## THE PROBLEM
Below are entries; print them exactly from the first line through the one containing "theorem Asic.addWrap_maten (a".

## PROVIDED DATA
-- ==== Sys2Proof/Laws/FrameMaten.lean ====
section
/-! SUPPORT. Operations that leave the field `Reg.RLY_MATECFG.EN` alone. -/

set_option linter.unusedSimpArgs false
set_option linter.unusedSectionVars false

namespace Sys2Proof.Machine

theorem Asic.put_maten (a : Asic) (f : Fld) (n : Nat) (h : f.addr ≠ Reg.RLY_MATECFG.EN.addr ∨ f.lsb + f.width ≤ Reg.RLY_MATECFG.EN.lsb ∨ Reg.RLY_MATECFG.EN.lsb + Reg.RLY_MATECFG.EN.width ≤ f.lsb) : (a.put f n).get Reg.RLY_MATECFG.EN = a.get Reg.RLY_MATECFG.EN := Asic.get_put_ne _ _ _ _ h
theorem Asic.putS_maten (a : Asic) (f : Fld) (n : Int) (h : f.addr ≠ Reg.RLY_MATECFG.EN.addr ∨ f.lsb + f.width ≤ Reg.RLY_MATECFG.EN.lsb ∨ Reg.RLY_MATECFG.EN.lsb + Reg.RLY_MATECFG.EN.width ≤ f.lsb) : (a.putS f n).get Reg.RLY_MATECFG.EN = a.get Reg.RLY_MATECFG.EN := Asic.get_put_ne _ _ _ _ h
theorem Asic.putB_maten (a : Asic) (f : Fld) (n : Bool) (h : f.addr ≠ Reg.RLY_MATECFG.EN.addr ∨ f.lsb + f.width ≤ Reg.RLY_MATECFG.EN.lsb ∨ Reg.RLY_MATECFG.EN.lsb + Reg.RLY_MATECFG.EN.width ≤ f.lsb) : (a.putB f n).get Reg.RLY_MATECFG.EN = a.get Reg.RLY_MATECFG.EN := Asic.get_put_ne _ _ _ _ h
theorem Asic.addSat_maten (a : Asic) (f : Fld) (n : Nat) (h : f.addr ≠ Reg.RLY_MATECFG.EN.addr ∨ f.lsb + f.width ≤ Reg.RLY_MATECFG.EN.lsb ∨ Reg.RLY_MATECFG.EN.lsb + Reg.RLY_MATECFG.EN.width ≤ f.lsb) : (a.addSat f n).get Reg.RLY_MATECFG.EN = a.get Reg.RLY_MATECFG.EN := Asic.get_put_ne _ _ _ _ h
theorem Asic.addWrap_maten (a : Asic) (f : Fld) (n : Nat) (h : f.addr ≠ Reg.RLY_MATECFG.EN.addr ∨ f.lsb + f.width ≤ Reg.RLY_MATECFG.EN.lsb ∨ Reg.RLY_MATECFG.EN.lsb + Reg.RLY_MATECFG.EN.width ≤ f.lsb) : (a.addWrap f n).get Reg.RLY_MATECFG.EN = a.get Reg.RLY_MATECFG.EN := Asic.get_put_ne _ _ _ _ h
theorem Asic.event_maten (a : Asic) (f : Fld) (h : f.addr ≠ Reg.RLY_MATECFG.EN.addr ∨ f.lsb + f.width ≤ Reg.RLY_MATECFG.EN.lsb ∨ Reg.RLY_MATECFG.EN.lsb + Reg.RLY_MATECFG.EN.width ≤ f.lsb) (h' : f.addr ≠ Reg.RLY_MATECFG.EN.addr ∨ 8 ≤ Reg.RLY_MATECFG.EN.lsb) : (a.event f).get Reg.RLY_MATECFG.EN = a.get Reg.RLY_MATECFG.EN := Asic.get_event_ne _ _ _ h (h'.imp id .inl)
theorem Asic.put2_maten (a : Asic) (f f' : Fld) (n : Nat) (h : f.addr ≠ Reg.RLY_MATECFG.EN.addr ∨ f.lsb + f.width ≤ Reg.RLY_MATECFG.EN.lsb ∨ Reg.RLY_MATECFG.EN.lsb + Reg.RLY_MATECFG.EN.width ≤ f.lsb) (h' : f'.addr ≠ Reg.RLY_MATECFG.EN.addr ∨ f'.lsb + f'.width ≤ Reg.RLY_MATECFG.EN.lsb ∨ Reg.RLY_MATECFG.EN.lsb + Reg.RLY_MATECFG.EN.width ≤ f'.lsb) : (a.put2 f f' n).get Reg.RLY_MATECFG.EN = a.get Reg.RLY_MATECFG.EN := by
  unfold Asic.put2
  rw [Asic.get_put_ne _ _ _ _ h', Asic.get_put_ne _ _ _ _ h]
theorem Asic.put2S_maten (a : Asic) (f f' : Fld) (n : Int) (h : f.addr ≠ Reg.RLY_MATECFG.EN.addr ∨ f.lsb + f.width ≤ Reg.RLY_MATECFG.EN.lsb ∨ Reg.RLY_MATECFG.EN.lsb + Reg.RLY_MATECFG.EN.width ≤ f.lsb) (h' : f'.addr ≠ Reg.RLY_MATECFG.EN.addr ∨ f'.lsb + f'.width ≤ Reg.RLY_MATECFG.EN.lsb ∨ Reg.RLY_MATECFG.EN.lsb + Reg.RLY_MATECFG.EN.width ≤ f'.lsb) : (a.put2S f f' n).get Reg.RLY_MATECFG.EN = a.get Reg.RLY_MATECFG.EN := by
  unfold Asic.put2S Asic.put2
  rw [Asic.get_put_ne _ _ _ _ h', Asic.get_put_ne _ _ _ _ h]
theorem Asic.each_maten (a : Asic) (l : List Nat) (f : Asic → Nat → Asic) (h : ∀ x i, (f x i).get Reg.RLY_MATECFG.EN = x.get Reg.RLY_MATECFG.EN) : (a.each l f).get Reg.RLY_MATECFG.EN = a.get Reg.RLY_MATECFG.EN := by
  induction l generalizing a with
  | nil => rfl
  | cons i l ih => exact (ih (f a i)).trans (h a i)
theorem Asic.onlyIf_maten (a : Asic) (c : Bool) (f : Asic → Asic) (h : ∀ x, (f x).get Reg.RLY_MATECFG.EN = x.get Reg.RLY_MATECFG.EN) : (a.onlyIf c f).get Reg.RLY_MATECFG.EN = a.get Reg.RLY_MATECFG.EN := by
  unfold Asic.onlyIf
  split
  · exact h a
  · rfl
theorem Asic.ite_maten (c : Prop) [Decidable c] (x y : Asic) : (if c then x else y).get Reg.RLY_MATECFG.EN = if c then x.get Reg.RLY_MATECFG.EN else y.get Reg.RLY_MATECFG.EN := apply_ite (fun z => Asic.get z Reg.RLY_MATECFG.EN) _ _ _
theorem Asic.foldl_maten {α : Type} (a : Asic) (l : List α) (f : Asic → α → Asic) (h : ∀ x i, (f x i).get Reg.RLY_MATECFG.EN = x.get Reg.RLY_MATECFG.EN) : (l.foldl f a).get Reg.RLY_MATECFG.EN = a.get Reg.RLY_MATECFG.EN := by
  induction l generalizing a with
  | nil => rfl
  | cons i l ih => exact (ih (f a i)).trans (h a i)


theorem Asic.startScales_maten (a : Asic) (sec : Nat) : (Asic.startScales a sec).get Reg.RLY_MATECFG.EN = a.get Reg.RLY_MATECFG.EN := by
  unfold Asic.startScales
  simp +arith -implicitDefEqProofs [Asic.get_mk, Asic.get_of_regs]

theorem Asic.rebase_maten (a : Asic) (k : Nat) : (Asic.rebase a k).get Reg.RLY_MATECFG.EN = a.get Reg.RLY_MATECFG.EN := by
  unfold Asic.rebase
  simp +arith -implicitDefEqProofs [Asic.get_mk, Asic.get_of_regs]

theorem Asic.refreshRate_maten (a : Asic) (k : Nat) : (Asic.refreshRate a k).get Reg.RLY_MATECFG.EN = a.get Reg.RLY_MATECFG.EN := by
  unfold Asic.refreshRate
  simp +arith -implicitDefEqProofs [Asic.rebase_maten, Asic.putB_maten, Asic.get_mk, Asic.get_of_regs, Asic.ite_maten]

theorem Asic.refreshRates_maten (a : Asic) : (Asic.refreshRates a).get Reg.RLY_MATECFG.EN = a.get Reg.RLY_MATECFG.EN := by
  unfold Asic.refreshRates
  simp +arith -implicitDefEqProofs [Asic.refreshRate_maten, Asic.get_mk, Asic.get_of_regs, Asic.each_maten]

theorem Asic.reloadCredits_maten (a : Asic) : (Asic.reloadCredits a).get Reg.RLY_MATECFG.EN = a.get Reg.RLY_MATECFG.EN := by
  unfold Asic.reloadCredits
  simp +arith -implicitDefEqProofs [Asic.get_mk, Asic.get_of_regs, Asic.foldl_maten]

theorem Asic.bootNode_maten (a : Asic) (objects : Tab (Option Nat)) : (Asic.bootNode a objects).get Reg.RLY_MATECFG.EN = a.get Reg.RLY_MATECFG.EN := by
  unfold Asic.bootNode
  simp +arith -implicitDefEqProofs [Asic.get_mk, Asic.get_of_regs]

theorem Asic.logEntry_maten (a : Asic) (code' : Nat) (item : Nat) (data : Nat) : (Asic.logEntry a code' item data).get Reg.RLY_MATECFG.EN = a.get Reg.RLY_MATECFG.EN := by
  unfold Asic.logEntry
  simp +arith -implicitDefEqProofs [Asic.put_maten, Asic.get_mk, Asic.get_of_regs, Asic.onlyIf_maten, Asic.ite_maten]

end Sys2Proof.Machine
end

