-- ==== Sys2Proof/Laws/Commands.lean ====
section
/-! SUPPORT. What a GO row leaves, and what the two reserved-bit registers of a write do not touch. -/

namespace Sys2Proof.Machine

## REPLY
-- ==== Sys2Proof/Laws/FrameMaten.lean ====
section
/-! SUPPORT. Operations that leave the field `Reg.RLY_MATECFG.EN` alone. -/

set_option linter.unusedSimpArgs false
set_option linter.unusedSectionVars false

namespace Sys2Proof.Machine

theorem Asic.put_maten (a : Asic) (f : Fld) (n : Nat) (h : f.addr ≠ Reg.RLY_MATECFG.EN.addr ∨ f.lsb + f.width ≤ Reg.RLY_MATECFG.EN.lsb ∨ Reg.RLY_MATECFG.EN.lsb + Reg.RLY_MATECFG.EN.width ≤ f.lsb) : (a.put f n).get Reg.RLY_MATECFG.EN = a.get Reg.RLY_MATECFG.EN := Asic.get_put_ne _ _ _ _ h
theorem Asic.putS_maten (a : Asic) (f : Fld) (n : Int) (h : f.addr ≠ Reg.RLY_MATECFG.EN.addr ∨ f.lsb + f.width ≤ Reg.RLY_MATECFG.EN.lsb ∨ Reg.RLY_MATECFG.EN.lsb + Reg.RLY_MATECFG.EN.width ≤ f.lsb) : (a.putS f n).get Reg.RLY_MATECFG.EN = a.get Reg.RLY_MATECFG.EN := Asic.get_put_ne _ _ _ _ h
theorem Asic.putB_maten (a : Asic) (f : Fld) (n : Bool) (h : f.addr ≠ Reg.RLY_MATECFG.EN.addr ∨ f.lsb + f.width ≤ Reg.RLY_MATECFG.EN.lsb ∨ Reg.RLY_MATECFG.EN.lsb + Reg.RLY_MATECFG.EN.width ≤ f.lsb) : (a.putB f n).get Reg.RLY_MATECFG.EN = a.get Reg.RLY_MATECFG.EN := Asic.get_put_ne _ _ _ _ h
theorem Asic.addSat_maten (a : Asic) (f : Fld) (n : Nat) (h : f.addr ≠ Reg.RLY_MATECFG.EN.addr ∨ f.lsb + f.width ≤ Reg.RLY_MATECFG.EN.lsb ∨ Reg.RLY_MATECFG.EN.lsb + Reg.RLY_MATECFG.EN.width ≤ f.lsb) : (a.addSat f n).get Reg.RLY_MATECFG.EN = a.get Reg.RLY_MATECFG.EN := Asic.get_put_ne _ _ _ _ h
theorem Asic.addWrap_maten (a : Asic) (f : Fld) (n : Nat) (h : f.addr ≠ Reg.RLY_MATECFG.EN.addr ∨ f.lsb + f.width ≤ Reg.RLY_MATECFG.EN.lsb ∨ Reg.RLY_MATECFG.EN.lsb + Reg.RLY_MATECFG.EN.width ≤ f.lsb) : (a.addWrap f n).get Reg.RLY_MATECFG.EN = a.get Reg.RLY_MATECFG.EN := Asic.get_put_ne _ _ _ _ h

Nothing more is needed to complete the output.